Material for this task Start Marker

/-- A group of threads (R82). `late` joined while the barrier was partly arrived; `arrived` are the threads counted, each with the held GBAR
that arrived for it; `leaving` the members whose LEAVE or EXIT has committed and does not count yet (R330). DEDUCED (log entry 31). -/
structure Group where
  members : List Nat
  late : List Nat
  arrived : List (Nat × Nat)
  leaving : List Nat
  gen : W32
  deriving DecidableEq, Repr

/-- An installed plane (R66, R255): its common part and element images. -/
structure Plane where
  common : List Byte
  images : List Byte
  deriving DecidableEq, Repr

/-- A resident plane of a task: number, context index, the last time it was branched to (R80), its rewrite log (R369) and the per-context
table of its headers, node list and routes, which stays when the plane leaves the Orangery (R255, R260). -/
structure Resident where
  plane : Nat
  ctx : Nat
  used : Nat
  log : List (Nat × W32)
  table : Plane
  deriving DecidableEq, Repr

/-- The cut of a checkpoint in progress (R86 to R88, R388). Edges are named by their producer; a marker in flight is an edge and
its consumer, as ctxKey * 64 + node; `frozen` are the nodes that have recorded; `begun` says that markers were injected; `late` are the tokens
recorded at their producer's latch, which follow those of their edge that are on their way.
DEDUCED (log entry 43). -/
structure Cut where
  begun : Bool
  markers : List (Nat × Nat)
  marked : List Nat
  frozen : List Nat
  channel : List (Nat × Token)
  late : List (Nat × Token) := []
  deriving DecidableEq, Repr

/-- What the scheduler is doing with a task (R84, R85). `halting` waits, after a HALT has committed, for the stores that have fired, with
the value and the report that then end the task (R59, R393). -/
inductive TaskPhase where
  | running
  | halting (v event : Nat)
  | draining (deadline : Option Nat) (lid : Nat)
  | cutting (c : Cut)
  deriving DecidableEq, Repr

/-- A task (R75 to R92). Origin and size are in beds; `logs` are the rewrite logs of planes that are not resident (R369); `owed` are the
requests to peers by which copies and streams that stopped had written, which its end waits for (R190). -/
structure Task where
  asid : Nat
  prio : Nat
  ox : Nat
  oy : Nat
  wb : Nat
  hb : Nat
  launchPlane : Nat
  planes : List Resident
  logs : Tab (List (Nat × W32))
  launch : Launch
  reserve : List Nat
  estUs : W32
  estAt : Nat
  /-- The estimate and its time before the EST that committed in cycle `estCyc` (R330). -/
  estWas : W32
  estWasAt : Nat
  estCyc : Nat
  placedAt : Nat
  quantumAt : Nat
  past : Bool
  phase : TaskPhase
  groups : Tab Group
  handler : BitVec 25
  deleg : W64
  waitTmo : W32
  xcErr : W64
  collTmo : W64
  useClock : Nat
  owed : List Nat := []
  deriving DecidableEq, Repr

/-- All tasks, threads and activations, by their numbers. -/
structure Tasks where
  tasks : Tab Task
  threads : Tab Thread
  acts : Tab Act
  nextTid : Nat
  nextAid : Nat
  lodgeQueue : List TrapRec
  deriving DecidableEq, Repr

Material for this task End Marker

**How to complete this task**
The entries above must be returned exactly.

**Response below**
/-- A group of threads (R82). `late` joined while the barrier was partly arrived; `arrived` are the threads counted, each with the held GBAR
that arrived for it; `leaving` the members whose LEAVE or EXIT has committed and does not count yet (R330). DEDUCED (log entry 31). -/
structure Group where
  members : List Nat
  late : List Nat
  arrived : List (Nat × Nat)
  leaving : List Nat
  gen : W32
  deriving DecidableEq, Repr

/-- An installed plane (R66, R255): its common part and element images. -/
structure Plane where
  common : List Byte
  images : List Byte
  deriving DecidableEq, Repr

/-- A resident plane of a task: number, context index, the last time it was branched to (R80), its rewrite log (R369) and the per-context
table of its headers, node list and routes, which stays when the plane leaves the Orangery (R255, R260). -/
structure Resident where
  plane : Nat
  ctx : Nat
  used : Nat
  log : List (Nat × W32)
  table : Plane
  deriving DecidableEq, Repr

/-- The cut of a checkpoint in progress (R86 to R88, R388). Edges are named by their producer; a marker in flight is an edge and
its consumer, as ctxKey * 64 + node; `frozen` are the nodes that have recorded; `begun` says that markers were injected; `late` are the tokens
recorded at their producer's latch, which follow those of their edge that are on their way.
DEDUCED (log entry 43). -/
structure Cut where
  begun : Bool
  markers : List (Nat × Nat)
  marked : List Nat
  frozen : List Nat
  channel : List (Nat × Token)
  late : List (Nat × Token) := []
  deriving DecidableEq, Repr

/-- What the scheduler is doing with a task (R84, R85). `halting` waits, after a HALT has committed, for the stores that have fired, with
the value and the report that then end the task (R59, R393). -/
inductive TaskPhase where
  | running
  | halting (v event : Nat)
  | draining (deadline : Option Nat) (lid : Nat)
  | cutting (c : Cut)
  deriving DecidableEq, Repr

/-- A task (R75 to R92). Origin and size are in beds; `logs` are the rewrite logs of planes that are not resident (R369); `owed` are the
requests to peers by which copies and streams that stopped had written, which its end waits for (R190). -/
structure Task where
  asid : Nat
  prio : Nat
  ox : Nat
  oy : Nat
  wb : Nat
  hb : Nat
  launchPlane : Nat
  planes : List Resident
  logs : Tab (List (Nat × W32))
  launch : Launch
  reserve : List Nat
  estUs : W32
  estAt : Nat
  /-- The estimate and its time before the EST that committed in cycle `estCyc` (R330). -/
  estWas : W32
  estWasAt : Nat
  estCyc : Nat
  placedAt : Nat
  quantumAt : Nat
  past : Bool
  phase : TaskPhase
  groups : Tab Group
  handler : BitVec 25
  deleg : W64
  waitTmo : W32
  xcErr : W64
  collTmo : W64
  useClock : Nat
  owed : List Nat := []
  deriving DecidableEq, Repr

/-- All tasks, threads and activations, by their numbers. -/
structure Tasks where
  tasks : Tab Task
  threads : Tab Thread
  acts : Tab Act
  nextTid : Nat
  nextAid : Nat
  lodgeQueue : List TrapRec
  deriving DecidableEq, Repr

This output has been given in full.